# Stored records
══════
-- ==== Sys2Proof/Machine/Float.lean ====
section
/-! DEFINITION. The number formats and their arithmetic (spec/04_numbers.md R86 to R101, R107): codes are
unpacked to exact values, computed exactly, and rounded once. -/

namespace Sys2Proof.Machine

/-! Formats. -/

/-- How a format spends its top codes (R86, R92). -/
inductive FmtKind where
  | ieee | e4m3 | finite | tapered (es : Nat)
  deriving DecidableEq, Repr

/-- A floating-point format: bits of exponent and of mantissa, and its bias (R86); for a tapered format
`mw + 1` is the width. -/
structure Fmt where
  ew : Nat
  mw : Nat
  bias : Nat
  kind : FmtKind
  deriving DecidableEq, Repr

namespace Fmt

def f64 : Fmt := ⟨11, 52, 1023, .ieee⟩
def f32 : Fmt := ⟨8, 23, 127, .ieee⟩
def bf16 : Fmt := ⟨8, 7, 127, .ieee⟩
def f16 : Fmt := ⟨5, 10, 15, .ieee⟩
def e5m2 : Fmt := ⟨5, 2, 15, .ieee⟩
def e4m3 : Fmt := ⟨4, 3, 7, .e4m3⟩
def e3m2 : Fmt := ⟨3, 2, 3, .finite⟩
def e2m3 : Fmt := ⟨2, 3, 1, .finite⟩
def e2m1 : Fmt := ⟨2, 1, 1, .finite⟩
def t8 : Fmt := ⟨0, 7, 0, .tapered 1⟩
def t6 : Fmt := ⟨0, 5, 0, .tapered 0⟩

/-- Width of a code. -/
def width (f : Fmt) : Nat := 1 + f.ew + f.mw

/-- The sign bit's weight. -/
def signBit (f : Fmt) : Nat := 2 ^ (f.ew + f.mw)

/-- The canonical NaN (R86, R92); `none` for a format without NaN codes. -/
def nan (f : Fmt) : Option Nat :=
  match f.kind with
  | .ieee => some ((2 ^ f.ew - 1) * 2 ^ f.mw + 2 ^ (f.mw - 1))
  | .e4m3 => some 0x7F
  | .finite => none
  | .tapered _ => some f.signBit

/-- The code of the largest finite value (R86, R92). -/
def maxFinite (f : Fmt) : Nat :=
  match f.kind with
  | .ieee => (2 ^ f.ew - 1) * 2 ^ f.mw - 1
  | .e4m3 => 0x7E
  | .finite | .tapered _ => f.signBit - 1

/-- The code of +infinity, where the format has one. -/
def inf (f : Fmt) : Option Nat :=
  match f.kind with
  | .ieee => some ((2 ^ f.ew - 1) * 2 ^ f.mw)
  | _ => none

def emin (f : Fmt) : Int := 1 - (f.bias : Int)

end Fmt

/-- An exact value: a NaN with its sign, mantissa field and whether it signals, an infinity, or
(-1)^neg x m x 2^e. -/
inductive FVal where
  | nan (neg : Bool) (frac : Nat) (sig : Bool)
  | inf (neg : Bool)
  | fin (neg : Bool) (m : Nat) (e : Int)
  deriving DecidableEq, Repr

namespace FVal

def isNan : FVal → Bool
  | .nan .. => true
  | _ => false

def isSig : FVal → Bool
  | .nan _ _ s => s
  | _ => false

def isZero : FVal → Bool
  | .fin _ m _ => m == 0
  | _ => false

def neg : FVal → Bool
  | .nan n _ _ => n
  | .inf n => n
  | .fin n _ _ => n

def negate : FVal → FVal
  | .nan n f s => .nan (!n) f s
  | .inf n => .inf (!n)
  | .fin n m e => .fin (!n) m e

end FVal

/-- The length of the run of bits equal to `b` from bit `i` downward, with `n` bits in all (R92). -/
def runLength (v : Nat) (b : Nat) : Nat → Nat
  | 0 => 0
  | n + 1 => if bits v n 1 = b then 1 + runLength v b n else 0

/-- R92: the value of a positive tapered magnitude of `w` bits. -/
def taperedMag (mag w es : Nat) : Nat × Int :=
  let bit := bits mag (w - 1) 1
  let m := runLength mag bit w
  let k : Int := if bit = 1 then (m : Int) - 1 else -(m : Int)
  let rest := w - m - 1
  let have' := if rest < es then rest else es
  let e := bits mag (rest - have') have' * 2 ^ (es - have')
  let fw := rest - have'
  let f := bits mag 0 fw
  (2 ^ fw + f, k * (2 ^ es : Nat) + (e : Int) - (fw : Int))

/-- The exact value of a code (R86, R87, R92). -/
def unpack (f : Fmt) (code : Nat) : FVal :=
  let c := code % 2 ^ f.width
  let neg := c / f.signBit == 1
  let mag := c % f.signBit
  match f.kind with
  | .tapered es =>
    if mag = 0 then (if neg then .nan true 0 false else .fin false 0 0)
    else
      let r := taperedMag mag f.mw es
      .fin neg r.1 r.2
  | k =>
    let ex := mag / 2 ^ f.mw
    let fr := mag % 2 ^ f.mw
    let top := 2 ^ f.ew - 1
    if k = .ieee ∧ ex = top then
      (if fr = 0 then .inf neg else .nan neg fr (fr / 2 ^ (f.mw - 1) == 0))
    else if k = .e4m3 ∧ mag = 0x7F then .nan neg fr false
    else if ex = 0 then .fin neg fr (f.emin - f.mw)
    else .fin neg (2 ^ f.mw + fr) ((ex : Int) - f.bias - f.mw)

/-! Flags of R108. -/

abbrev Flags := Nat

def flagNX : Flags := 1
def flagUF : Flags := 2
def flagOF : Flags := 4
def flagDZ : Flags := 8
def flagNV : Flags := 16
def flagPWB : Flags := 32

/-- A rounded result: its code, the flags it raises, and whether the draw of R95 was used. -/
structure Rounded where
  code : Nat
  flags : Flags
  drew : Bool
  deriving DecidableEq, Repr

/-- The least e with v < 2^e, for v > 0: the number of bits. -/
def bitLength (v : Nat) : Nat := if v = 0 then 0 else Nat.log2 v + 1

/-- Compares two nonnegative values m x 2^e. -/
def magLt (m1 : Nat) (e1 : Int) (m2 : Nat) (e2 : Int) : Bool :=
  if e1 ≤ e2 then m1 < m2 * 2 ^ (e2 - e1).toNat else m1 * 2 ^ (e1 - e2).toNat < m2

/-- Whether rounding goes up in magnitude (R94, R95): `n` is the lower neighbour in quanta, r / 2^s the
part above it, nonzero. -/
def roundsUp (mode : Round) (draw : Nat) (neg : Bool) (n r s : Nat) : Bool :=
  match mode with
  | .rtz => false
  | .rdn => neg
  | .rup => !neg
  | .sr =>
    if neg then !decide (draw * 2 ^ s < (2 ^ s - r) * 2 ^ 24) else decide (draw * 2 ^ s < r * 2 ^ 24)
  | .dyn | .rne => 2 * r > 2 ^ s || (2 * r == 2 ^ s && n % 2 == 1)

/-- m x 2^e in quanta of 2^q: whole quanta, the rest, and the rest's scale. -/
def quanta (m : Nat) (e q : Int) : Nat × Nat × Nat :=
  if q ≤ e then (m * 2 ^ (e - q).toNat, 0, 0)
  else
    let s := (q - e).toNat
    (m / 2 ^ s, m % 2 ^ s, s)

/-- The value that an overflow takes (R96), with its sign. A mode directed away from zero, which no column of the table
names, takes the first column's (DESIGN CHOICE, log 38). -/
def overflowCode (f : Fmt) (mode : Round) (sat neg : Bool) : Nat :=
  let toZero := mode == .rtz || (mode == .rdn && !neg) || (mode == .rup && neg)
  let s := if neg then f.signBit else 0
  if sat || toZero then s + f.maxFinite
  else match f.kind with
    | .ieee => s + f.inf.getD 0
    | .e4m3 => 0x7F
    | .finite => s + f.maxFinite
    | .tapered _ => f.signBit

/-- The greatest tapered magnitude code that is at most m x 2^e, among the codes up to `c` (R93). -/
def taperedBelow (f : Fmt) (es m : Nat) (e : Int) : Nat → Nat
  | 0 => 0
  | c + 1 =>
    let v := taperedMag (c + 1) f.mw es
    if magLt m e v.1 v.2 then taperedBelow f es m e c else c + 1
══════
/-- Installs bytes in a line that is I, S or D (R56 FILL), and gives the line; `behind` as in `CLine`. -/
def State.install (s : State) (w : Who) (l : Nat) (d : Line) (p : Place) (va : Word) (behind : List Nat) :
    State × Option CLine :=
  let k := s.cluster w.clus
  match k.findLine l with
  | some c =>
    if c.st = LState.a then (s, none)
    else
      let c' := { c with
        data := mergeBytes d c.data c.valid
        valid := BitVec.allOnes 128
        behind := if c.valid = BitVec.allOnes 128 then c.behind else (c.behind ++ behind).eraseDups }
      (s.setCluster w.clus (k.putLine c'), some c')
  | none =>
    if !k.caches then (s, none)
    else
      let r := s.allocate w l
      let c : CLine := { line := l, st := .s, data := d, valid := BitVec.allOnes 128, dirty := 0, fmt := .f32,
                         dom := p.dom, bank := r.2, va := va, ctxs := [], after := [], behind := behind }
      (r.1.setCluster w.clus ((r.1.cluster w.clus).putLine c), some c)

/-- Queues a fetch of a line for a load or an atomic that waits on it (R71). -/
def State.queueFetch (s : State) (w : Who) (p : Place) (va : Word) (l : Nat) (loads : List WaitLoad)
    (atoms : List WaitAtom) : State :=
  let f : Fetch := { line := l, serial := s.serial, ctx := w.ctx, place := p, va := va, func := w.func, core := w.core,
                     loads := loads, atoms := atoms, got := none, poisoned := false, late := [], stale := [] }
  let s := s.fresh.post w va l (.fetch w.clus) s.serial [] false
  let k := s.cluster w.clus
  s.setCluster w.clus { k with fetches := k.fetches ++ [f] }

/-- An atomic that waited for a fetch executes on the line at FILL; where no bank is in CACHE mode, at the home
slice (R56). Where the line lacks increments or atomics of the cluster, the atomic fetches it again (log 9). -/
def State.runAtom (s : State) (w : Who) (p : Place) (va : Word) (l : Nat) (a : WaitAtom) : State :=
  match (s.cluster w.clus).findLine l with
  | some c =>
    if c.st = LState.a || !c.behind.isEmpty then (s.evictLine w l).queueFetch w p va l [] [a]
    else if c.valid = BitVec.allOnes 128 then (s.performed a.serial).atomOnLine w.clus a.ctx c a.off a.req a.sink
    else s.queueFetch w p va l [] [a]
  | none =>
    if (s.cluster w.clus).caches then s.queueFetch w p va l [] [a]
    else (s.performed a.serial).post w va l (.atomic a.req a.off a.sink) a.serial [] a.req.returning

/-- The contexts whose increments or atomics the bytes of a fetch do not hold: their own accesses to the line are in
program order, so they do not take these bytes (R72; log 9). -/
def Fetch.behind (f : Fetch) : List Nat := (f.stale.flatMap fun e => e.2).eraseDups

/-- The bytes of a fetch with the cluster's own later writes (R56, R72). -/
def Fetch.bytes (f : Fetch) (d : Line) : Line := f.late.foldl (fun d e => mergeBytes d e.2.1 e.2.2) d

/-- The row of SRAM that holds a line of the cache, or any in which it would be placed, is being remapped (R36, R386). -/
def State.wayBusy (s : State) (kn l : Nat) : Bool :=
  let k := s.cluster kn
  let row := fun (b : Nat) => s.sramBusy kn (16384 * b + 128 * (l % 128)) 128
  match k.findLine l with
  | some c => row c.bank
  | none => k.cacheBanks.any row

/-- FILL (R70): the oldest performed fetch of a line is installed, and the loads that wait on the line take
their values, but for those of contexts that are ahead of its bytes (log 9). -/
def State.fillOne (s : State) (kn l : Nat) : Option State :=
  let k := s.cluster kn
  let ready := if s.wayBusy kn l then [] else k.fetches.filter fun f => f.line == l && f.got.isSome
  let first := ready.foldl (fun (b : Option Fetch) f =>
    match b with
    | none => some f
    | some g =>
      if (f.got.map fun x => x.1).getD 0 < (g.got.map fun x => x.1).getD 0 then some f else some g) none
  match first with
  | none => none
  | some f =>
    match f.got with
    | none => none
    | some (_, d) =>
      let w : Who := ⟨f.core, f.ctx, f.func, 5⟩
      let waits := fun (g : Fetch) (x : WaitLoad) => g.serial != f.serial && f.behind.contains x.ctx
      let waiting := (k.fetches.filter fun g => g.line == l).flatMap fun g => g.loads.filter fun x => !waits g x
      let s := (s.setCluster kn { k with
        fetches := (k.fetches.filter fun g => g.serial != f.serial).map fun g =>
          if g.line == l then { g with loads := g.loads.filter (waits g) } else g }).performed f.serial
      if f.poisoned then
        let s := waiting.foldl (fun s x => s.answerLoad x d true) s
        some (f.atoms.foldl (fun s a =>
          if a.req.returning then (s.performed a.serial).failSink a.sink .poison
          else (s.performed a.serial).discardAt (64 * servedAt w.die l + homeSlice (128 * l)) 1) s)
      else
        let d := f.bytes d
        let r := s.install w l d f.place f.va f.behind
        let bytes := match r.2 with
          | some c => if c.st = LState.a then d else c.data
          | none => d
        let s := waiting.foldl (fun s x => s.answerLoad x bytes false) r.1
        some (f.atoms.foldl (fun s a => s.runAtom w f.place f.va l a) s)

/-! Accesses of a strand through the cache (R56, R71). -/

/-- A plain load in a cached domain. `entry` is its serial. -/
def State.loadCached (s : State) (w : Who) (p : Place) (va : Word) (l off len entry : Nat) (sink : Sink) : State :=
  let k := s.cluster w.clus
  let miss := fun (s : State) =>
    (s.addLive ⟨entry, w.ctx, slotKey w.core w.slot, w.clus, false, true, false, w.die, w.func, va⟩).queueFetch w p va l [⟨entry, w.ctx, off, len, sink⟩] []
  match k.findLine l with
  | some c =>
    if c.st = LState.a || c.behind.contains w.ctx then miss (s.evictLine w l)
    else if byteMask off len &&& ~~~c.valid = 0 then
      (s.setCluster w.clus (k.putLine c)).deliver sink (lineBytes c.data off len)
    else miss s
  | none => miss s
══════
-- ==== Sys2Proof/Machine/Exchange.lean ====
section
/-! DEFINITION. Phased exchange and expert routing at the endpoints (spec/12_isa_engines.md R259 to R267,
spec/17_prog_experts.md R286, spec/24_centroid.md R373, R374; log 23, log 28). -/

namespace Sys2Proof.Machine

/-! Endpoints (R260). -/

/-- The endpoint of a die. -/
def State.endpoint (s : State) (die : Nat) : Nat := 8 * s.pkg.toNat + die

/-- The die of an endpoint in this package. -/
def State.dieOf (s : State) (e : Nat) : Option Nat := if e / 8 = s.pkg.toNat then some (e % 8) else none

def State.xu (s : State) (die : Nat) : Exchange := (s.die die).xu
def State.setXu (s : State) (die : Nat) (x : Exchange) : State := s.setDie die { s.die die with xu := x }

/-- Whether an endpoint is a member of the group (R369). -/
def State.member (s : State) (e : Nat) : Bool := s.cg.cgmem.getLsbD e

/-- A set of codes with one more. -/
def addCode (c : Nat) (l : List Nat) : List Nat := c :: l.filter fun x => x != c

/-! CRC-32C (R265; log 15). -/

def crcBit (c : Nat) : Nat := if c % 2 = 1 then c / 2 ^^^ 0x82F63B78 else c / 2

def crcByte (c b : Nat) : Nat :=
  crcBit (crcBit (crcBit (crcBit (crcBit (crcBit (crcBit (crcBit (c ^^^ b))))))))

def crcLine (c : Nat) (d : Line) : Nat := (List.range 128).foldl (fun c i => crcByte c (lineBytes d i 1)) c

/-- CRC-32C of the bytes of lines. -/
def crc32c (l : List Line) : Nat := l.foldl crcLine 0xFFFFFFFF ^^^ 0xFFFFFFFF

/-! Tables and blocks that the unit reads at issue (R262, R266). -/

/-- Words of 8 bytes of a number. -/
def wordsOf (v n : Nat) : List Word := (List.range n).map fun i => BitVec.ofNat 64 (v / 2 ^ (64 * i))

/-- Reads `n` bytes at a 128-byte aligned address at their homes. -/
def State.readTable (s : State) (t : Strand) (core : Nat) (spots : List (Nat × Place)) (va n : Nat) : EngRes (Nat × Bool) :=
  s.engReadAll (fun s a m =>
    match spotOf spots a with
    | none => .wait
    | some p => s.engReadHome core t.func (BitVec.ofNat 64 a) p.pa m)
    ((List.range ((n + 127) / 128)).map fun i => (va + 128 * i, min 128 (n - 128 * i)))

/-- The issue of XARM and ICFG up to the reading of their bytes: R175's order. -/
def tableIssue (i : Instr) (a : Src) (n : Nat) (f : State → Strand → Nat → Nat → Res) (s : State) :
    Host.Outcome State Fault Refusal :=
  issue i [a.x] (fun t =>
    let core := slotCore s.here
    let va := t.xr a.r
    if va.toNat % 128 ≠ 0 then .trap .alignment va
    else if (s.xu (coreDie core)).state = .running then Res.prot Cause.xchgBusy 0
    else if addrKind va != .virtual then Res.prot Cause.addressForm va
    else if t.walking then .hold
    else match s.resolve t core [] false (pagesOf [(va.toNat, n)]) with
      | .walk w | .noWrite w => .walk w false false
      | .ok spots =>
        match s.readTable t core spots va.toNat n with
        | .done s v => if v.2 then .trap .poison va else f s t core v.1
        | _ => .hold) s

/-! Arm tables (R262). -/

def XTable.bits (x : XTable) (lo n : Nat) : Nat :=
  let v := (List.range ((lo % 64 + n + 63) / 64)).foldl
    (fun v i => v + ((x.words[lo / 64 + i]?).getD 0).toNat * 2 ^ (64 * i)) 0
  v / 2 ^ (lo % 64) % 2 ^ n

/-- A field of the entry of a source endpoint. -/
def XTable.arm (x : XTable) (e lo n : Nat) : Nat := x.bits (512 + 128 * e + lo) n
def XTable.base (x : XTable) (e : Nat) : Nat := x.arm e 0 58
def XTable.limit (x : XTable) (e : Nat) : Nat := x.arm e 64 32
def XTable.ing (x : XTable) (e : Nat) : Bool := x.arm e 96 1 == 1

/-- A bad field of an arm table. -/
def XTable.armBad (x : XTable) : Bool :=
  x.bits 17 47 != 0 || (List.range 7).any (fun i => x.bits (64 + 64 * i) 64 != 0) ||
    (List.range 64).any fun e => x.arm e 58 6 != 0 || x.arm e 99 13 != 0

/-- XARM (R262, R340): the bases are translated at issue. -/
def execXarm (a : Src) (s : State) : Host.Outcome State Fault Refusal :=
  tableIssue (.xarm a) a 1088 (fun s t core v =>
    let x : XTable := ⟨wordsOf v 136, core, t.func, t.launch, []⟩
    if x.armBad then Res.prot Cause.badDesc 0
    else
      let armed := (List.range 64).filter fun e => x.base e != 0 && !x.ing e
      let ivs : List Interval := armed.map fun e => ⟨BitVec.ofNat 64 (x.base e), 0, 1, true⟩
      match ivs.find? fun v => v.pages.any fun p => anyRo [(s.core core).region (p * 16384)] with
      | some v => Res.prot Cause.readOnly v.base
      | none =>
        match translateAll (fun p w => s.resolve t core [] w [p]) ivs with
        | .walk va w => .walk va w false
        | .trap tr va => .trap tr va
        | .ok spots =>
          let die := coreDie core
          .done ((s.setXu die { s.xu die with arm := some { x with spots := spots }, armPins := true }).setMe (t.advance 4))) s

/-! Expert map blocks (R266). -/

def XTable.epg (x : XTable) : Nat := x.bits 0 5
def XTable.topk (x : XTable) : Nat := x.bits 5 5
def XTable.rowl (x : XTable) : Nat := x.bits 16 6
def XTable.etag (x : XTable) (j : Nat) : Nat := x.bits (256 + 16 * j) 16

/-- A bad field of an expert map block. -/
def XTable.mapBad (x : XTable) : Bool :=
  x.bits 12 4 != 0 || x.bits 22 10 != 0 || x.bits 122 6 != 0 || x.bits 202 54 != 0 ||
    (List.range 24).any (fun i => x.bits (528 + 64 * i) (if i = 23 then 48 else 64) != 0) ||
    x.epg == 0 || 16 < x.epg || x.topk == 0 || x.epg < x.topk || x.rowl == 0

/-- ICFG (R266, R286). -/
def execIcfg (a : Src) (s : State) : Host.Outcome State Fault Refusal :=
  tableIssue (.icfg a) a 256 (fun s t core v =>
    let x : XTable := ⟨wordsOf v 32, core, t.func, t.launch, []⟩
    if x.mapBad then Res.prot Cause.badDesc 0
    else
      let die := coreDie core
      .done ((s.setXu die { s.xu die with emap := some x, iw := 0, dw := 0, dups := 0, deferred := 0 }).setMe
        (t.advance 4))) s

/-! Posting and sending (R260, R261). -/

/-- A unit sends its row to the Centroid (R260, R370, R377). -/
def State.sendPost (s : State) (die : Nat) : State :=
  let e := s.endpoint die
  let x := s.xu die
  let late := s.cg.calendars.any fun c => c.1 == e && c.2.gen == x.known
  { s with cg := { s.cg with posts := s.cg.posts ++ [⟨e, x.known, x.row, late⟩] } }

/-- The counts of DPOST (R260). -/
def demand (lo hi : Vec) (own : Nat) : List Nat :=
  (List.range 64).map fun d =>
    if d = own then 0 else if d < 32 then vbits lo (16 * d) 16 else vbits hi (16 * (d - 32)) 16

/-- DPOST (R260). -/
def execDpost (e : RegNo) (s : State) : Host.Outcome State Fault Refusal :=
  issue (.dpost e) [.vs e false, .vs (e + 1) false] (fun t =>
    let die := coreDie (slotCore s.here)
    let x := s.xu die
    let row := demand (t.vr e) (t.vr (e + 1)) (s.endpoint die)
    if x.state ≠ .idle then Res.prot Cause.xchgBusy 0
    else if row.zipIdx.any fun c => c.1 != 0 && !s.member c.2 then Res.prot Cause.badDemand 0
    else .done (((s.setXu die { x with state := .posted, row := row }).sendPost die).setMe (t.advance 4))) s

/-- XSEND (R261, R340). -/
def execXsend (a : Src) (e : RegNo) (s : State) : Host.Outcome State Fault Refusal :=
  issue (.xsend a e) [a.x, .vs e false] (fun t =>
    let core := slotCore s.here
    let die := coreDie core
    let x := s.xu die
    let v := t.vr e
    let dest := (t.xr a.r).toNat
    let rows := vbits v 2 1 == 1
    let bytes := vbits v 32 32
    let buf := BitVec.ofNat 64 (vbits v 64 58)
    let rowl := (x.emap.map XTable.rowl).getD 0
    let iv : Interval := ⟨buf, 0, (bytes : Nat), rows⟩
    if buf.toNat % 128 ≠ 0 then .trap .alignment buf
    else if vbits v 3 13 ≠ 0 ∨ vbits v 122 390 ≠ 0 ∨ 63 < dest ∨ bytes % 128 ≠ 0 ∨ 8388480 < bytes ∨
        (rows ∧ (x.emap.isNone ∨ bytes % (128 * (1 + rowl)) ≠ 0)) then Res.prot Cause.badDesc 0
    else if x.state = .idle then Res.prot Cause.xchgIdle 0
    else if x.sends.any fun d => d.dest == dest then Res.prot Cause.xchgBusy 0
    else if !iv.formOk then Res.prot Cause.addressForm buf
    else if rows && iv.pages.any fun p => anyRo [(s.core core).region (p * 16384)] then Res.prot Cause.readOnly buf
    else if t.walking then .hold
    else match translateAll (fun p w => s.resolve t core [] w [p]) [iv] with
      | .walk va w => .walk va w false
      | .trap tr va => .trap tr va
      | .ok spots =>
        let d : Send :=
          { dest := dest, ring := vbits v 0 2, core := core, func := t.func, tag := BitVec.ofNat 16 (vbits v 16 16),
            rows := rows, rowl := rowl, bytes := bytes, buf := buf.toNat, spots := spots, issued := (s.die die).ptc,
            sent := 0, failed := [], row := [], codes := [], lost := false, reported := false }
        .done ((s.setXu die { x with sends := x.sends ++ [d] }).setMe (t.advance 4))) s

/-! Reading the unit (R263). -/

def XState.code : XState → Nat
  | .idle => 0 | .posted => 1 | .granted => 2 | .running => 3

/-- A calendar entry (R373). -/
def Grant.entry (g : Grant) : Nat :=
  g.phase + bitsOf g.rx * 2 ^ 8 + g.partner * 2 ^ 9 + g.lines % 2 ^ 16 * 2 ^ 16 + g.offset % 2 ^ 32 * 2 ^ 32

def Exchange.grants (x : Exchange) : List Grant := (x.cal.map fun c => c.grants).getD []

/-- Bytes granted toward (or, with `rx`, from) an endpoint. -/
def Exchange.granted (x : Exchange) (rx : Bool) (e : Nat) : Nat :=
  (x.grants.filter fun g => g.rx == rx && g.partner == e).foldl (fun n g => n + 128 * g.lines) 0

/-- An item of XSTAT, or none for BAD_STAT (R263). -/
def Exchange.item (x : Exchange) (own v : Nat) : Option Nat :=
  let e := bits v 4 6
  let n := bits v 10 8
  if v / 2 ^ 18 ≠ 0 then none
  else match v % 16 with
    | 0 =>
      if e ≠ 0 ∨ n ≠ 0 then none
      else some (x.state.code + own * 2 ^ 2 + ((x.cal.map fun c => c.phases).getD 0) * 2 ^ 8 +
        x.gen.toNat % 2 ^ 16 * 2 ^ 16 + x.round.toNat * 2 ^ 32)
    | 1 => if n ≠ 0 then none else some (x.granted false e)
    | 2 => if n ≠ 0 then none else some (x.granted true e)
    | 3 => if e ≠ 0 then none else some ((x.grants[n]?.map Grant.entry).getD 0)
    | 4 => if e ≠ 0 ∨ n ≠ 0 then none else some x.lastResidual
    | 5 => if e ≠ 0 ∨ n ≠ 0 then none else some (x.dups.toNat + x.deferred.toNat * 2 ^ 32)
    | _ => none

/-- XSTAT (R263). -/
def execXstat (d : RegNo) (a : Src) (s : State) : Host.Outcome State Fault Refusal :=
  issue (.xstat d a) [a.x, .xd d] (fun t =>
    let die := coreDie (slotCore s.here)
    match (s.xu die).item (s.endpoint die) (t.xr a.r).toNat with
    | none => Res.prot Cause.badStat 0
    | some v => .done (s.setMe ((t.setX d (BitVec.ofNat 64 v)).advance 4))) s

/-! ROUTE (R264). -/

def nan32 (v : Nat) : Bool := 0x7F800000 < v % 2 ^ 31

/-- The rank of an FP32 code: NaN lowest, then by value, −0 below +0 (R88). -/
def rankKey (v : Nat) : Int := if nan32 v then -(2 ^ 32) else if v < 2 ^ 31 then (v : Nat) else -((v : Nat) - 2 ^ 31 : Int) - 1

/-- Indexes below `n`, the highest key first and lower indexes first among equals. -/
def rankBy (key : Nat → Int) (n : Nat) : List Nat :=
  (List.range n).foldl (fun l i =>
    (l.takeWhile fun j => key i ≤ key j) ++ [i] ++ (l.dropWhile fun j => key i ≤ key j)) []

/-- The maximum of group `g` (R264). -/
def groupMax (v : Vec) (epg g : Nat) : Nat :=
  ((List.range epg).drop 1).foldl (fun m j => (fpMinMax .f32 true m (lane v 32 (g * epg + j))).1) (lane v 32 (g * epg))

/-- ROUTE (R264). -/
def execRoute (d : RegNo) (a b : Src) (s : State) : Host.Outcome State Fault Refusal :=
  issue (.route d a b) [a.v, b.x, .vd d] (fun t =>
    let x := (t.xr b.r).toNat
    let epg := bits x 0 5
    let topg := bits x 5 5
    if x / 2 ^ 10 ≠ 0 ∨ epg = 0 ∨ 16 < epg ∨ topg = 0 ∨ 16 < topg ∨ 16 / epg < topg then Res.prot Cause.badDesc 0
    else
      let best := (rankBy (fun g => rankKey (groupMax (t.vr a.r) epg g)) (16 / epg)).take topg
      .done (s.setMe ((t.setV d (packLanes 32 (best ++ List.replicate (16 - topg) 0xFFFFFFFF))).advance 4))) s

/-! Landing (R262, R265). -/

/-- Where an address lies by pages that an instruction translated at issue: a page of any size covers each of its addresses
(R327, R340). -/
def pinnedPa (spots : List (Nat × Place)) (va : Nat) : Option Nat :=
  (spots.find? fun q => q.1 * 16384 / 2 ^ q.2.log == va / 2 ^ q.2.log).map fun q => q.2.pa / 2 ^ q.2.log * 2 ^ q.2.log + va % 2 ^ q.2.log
══════
Set down, exactly as they appear above, all lines from the one that has "(rows ∧ (x.emap.isNone" down to the one that has "let d : Send", including those two and no others.

# Answer section
        (rows ∧ (x.emap.isNone ∨ bytes % (128 * (1 + rowl)) ≠ 0)) then Res.prot Cause.badDesc 0
    else if x.state = .idle then Res.prot Cause.xchgIdle 0
    else if x.sends.any fun d => d.dest == dest then Res.prot Cause.xchgBusy 0
    else if !iv.formOk then Res.prot Cause.addressForm buf
    else if rows && iv.pages.any fun p => anyRo [(s.core core).region (p * 16384)] then Res.prot Cause.readOnly buf
    else if t.walking then .hold
    else match translateAll (fun p w => s.resolve t core [] w [p]) [iv] with
      | .walk va w => .walk va w false
      | .trap tr va => .trap tr va
      | .ok spots =>
        let d : Send :=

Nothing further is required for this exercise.